A friend learned in school that 69! is bigger than the number of
atoms in the universe. "Nonsense!" I said, "The universe is
infinite, so it has infinite atoms."
After some research it turned out that it is unknown if the universe
is finite or infinite...
Physics News Update -- Number 685, May 12, 2004
by Phil Schewe and Ben Stein
Ref: http://www.aip.org/pnu/2004/685.html
Our Universe Has a Topology Scale of at least 24 GPC
Our universe has a topology scale of at least 24 Gpc, or
about 75 billion light years, according to a new analysis
of data from the Wilkinson Microwave Anisotropy
Probe (WMAP).
What does this mean? Well, because of conceivable
hall-of-mirrors effects of spacetime, the universe might
be finite in size but give us mortals the illusion that it is
infinite.
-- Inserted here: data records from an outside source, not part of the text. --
@[simp] theorem setVs_uid (t : Thread) (l : List (Nat × Nat × W32)) : (t.setVs l).uid = t.uid := rfl
@[simp] theorem setVs_ctx (t : Thread) (l : List (Nat × Nat × W32)) : (t.setVs l).ctx = t.ctx := rfl
@[simp] theorem setVs_level (t : Thread) (l : List (Nat × Nat × W32)) : (t.setVs l).level = t.level := rfl
@[simp] theorem setVs_tree (t : Thread) (l : List (Nat × Nat × W32)) : (t.setVs l).tree = t.tree := rfl
@[simp] theorem setVs_parent (t : Thread) (l : List (Nat × Nat × W32)) : (t.setVs l).parent = t.parent := rfl
@[simp] theorem setVs_launch (t : Thread) (l : List (Nat × Nat × W32)) : (t.setVs l).launch = t.launch := rfl
@[simp] theorem setVs_tile (t : Thread) (l : List (Nat × Nat × W32)) : (t.setVs l).tile = t.tile := rfl
@[simp] theorem setVs_ntiles (t : Thread) (l : List (Nat × Nat × W32)) : (t.setVs l).ntiles = t.ntiles := rfl
@[simp] theorem setVs_desc (t : Thread) (l : List (Nat × Nat × W32)) : (t.setVs l).desc = t.desc := rfl
@[simp] theorem setVs_unit (t : Thread) (l : List (Nat × Nat × W32)) : (t.setVs l).unit = t.unit := rfl
@[simp] theorem setVs_slot (t : Thread) (l : List (Nat × Nat × W32)) : (t.setVs l).slot = t.slot := rfl
@[simp] theorem setVs_waveid (t : Thread) (l : List (Nat × Nat × W32)) : (t.setVs l).waveid = t.waveid := rfl
@[simp] theorem setVs_wavegen (t : Thread) (l : List (Nat × Nat × W32)) : (t.setVs l).wavegen = t.wavegen := rfl
@[simp] theorem setVs_crew (t : Thread) (l : List (Nat × Nat × W32)) : (t.setVs l).crew = t.crew := rfl
@[simp] theorem setVs_wnum (t : Thread) (l : List (Nat × Nat × W32)) : (t.setVs l).wnum = t.wnum := rfl
@[simp] theorem setVs_role (t : Thread) (l : List (Nat × Nat × W32)) : (t.setVs l).role = t.role := rfl
@[simp] theorem setVs_spawned (t : Thread) (l : List (Nat × Nat × W32)) : (t.setVs l).spawned = t.spawned := rfl
@[simp] theorem setVs_alloc (t : Thread) (l : List (Nat × Nat × W32)) : (t.setVs l).alloc = t.alloc := rfl
@[simp] theorem setVs_age (t : Thread) (l : List (Nat × Nat × W32)) : (t.setVs l).age = t.age := rfl
@[simp] theorem setVs_phase (t : Thread) (l : List (Nat × Nat × W32)) : (t.setVs l).phase = t.phase := rfl
@[simp] theorem setVs_sr (t : Thread) (l : List (Nat × Nat × W32)) : (t.setVs l).sr = t.sr := rfl
@[simp] theorem setVs_front (t : Thread) (l : List (Nat × Nat × W32)) : (t.setVs l).front = t.front := rfl
@[simp] theorem setVs_clause (t : Thread) (l : List (Nat × Nat × W32)) : (t.setVs l).clause = t.clause := rfl
@[simp] theorem setVs_wait (t : Thread) (l : List (Nat × Nat × W32)) : (t.setVs l).wait = t.wait := rfl
@[simp] theorem setVs_tm (t : Thread) (l : List (Nat × Nat × W32)) : (t.setVs l).tm = t.tm := rfl
@[simp] theorem setVs_halted (t : Thread) (l : List (Nat × Nat × W32)) : (t.setVs l).halted = t.halted := rfl
@[simp] theorem setVs_haltPc (t : Thread) (l : List (Nat × Nat × W32)) : (t.setVs l).haltPc = t.haltPc := rfl
@[simp] theorem setVs_bank (t : Thread) (l : List (Nat × Nat × W32)) : (t.setVs l).bank = t.bank := rfl
@[simp] theorem setVs_record (t : Thread) (l : List (Nat × Nat × W32)) : (t.setVs l).record = t.record := rfl
@[simp] theorem setVs_frozen (t : Thread) (l : List (Nat × Nat × W32)) : (t.setVs l).frozen = t.frozen := rfl
@[simp] theorem setVs_tmCounts (t : Thread) (l : List (Nat × Nat × W32)) : (t.setVs l).tmCounts = t.tmCounts := rfl
@[simp] theorem setVs_pend (t : Thread) (l : List (Nat × Nat × W32)) : (t.setVs l).pend = t.pend := rfl
@[simp] theorem setVs_repl (t : Thread) (l : List (Nat × Nat × W32)) : (t.setVs l).repl = t.repl := rfl
@[simp] theorem setVs_barGen (t : Thread) (l : List (Nat × Nat × W32)) : (t.setVs l).barGen = t.barGen := rfl
@[simp] theorem setVs_redSeq (t : Thread) (l : List (Nat × Nat × W32)) : (t.setVs l).redSeq = t.redSeq := rfl
@[simp] theorem setVs_pbar (t : Thread) (l : List (Nat × Nat × W32)) : (t.setVs l).pbar = t.pbar := rfl
@[simp] theorem setVs_spec (t : Thread) (l : List (Nat × Nat × W32)) : (t.setVs l).spec = t.spec := rfl
@[simp] theorem setVs_lastPage (t : Thread) (l : List (Nat × Nat × W32)) : (t.setVs l).lastPage = t.lastPage := rfl
@[simp] theorem setVs_promoted (t : Thread) (l : List (Nat × Nat × W32)) : (t.setVs l).promoted = t.promoted := rfl
@[simp] theorem setVs_yielded (t : Thread) (l : List (Nat × Nat × W32)) : (t.setVs l).yielded = t.yielded := rfl
@[simp] theorem setVs_fences (t : Thread) (l : List (Nat × Nat × W32)) : (t.setVs l).fences = t.fences := rfl
@[simp] theorem setVs_saved (t : Thread) (l : List (Nat × Nat × W32)) : (t.setVs l).saved = t.saved := rfl
@[simp] theorem setVs_aborted (t : Thread) (l : List (Nat × Nat × W32)) : (t.setVs l).aborted = t.aborted := rfl
@[simp] theorem setVs_eligible (t : Thread) (l : List (Nat × Nat × W32)) : (t.setVs l).eligible = t.eligible := rfl
@[simp] theorem setVs_mig (t : Thread) (l : List (Nat × Nat × W32)) : (t.setVs l).mig = t.mig := rfl
@[simp] theorem setVs_drained (t : Thread) (l : List (Nat × Nat × W32)) : (t.setVs l).drained = t.drained := rfl
@[simp] theorem setVs_going (t : Thread) (l : List (Nat × Nat × W32)) : (t.setVs l).going = t.going := rfl
@[simp] theorem setVs_acqMx (t : Thread) (l : List (Nat × Nat × W32)) : (t.setVs l).acqMx = t.acqMx := rfl
@[simp] theorem setVs_acqCp (t : Thread) (l : List (Nat × Nat × W32)) : (t.setVs l).acqCp = t.acqCp := rfl
@[simp] theorem setVs_rtFloor (t : Thread) (l : List (Nat × Nat × W32)) : (t.setVs l).rtFloor = t.rtFloor := rfl
@[simp] theorem setVs_acqd (t : Thread) (l : List (Nat × Nat × W32)) : (t.setVs l).acqd = t.acqd := rfl
@[simp] theorem setVs_readRels (t : Thread) (l : List (Nat × Nat × W32)) : (t.setVs l).readRels = t.readRels := rfl
@[simp] theorem setVs_relArr (t : Thread) (l : List (Nat × Nat × W32)) : (t.setVs l).relArr = t.relArr := rfl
For example, the cosmos might be tiled with
some repeating shape, around which light rays might
wrap themselves over and over ("wrap" in the sense
that, as in video games, something might disappear off
the left side of the screen and reappear on the right
side).
A new study by scientists from Princeton, Montana
State, and Case Western looks for signs of such
"wrapped " light in the form of pairs of circles, in
opposite directions in the sky, with similar patterns in
the temperature of the cosmic microwave background.
If the universe were finite and actually smaller than the
distance to the "surface of last scattering" (a distance
that essentially constitutes the edge of the "visible
universe," and the place in deep space whence comes
the cosmic microwaves), then multiple imaging should
show up in the microwave background.
But no such correspondences appeared in the analysis.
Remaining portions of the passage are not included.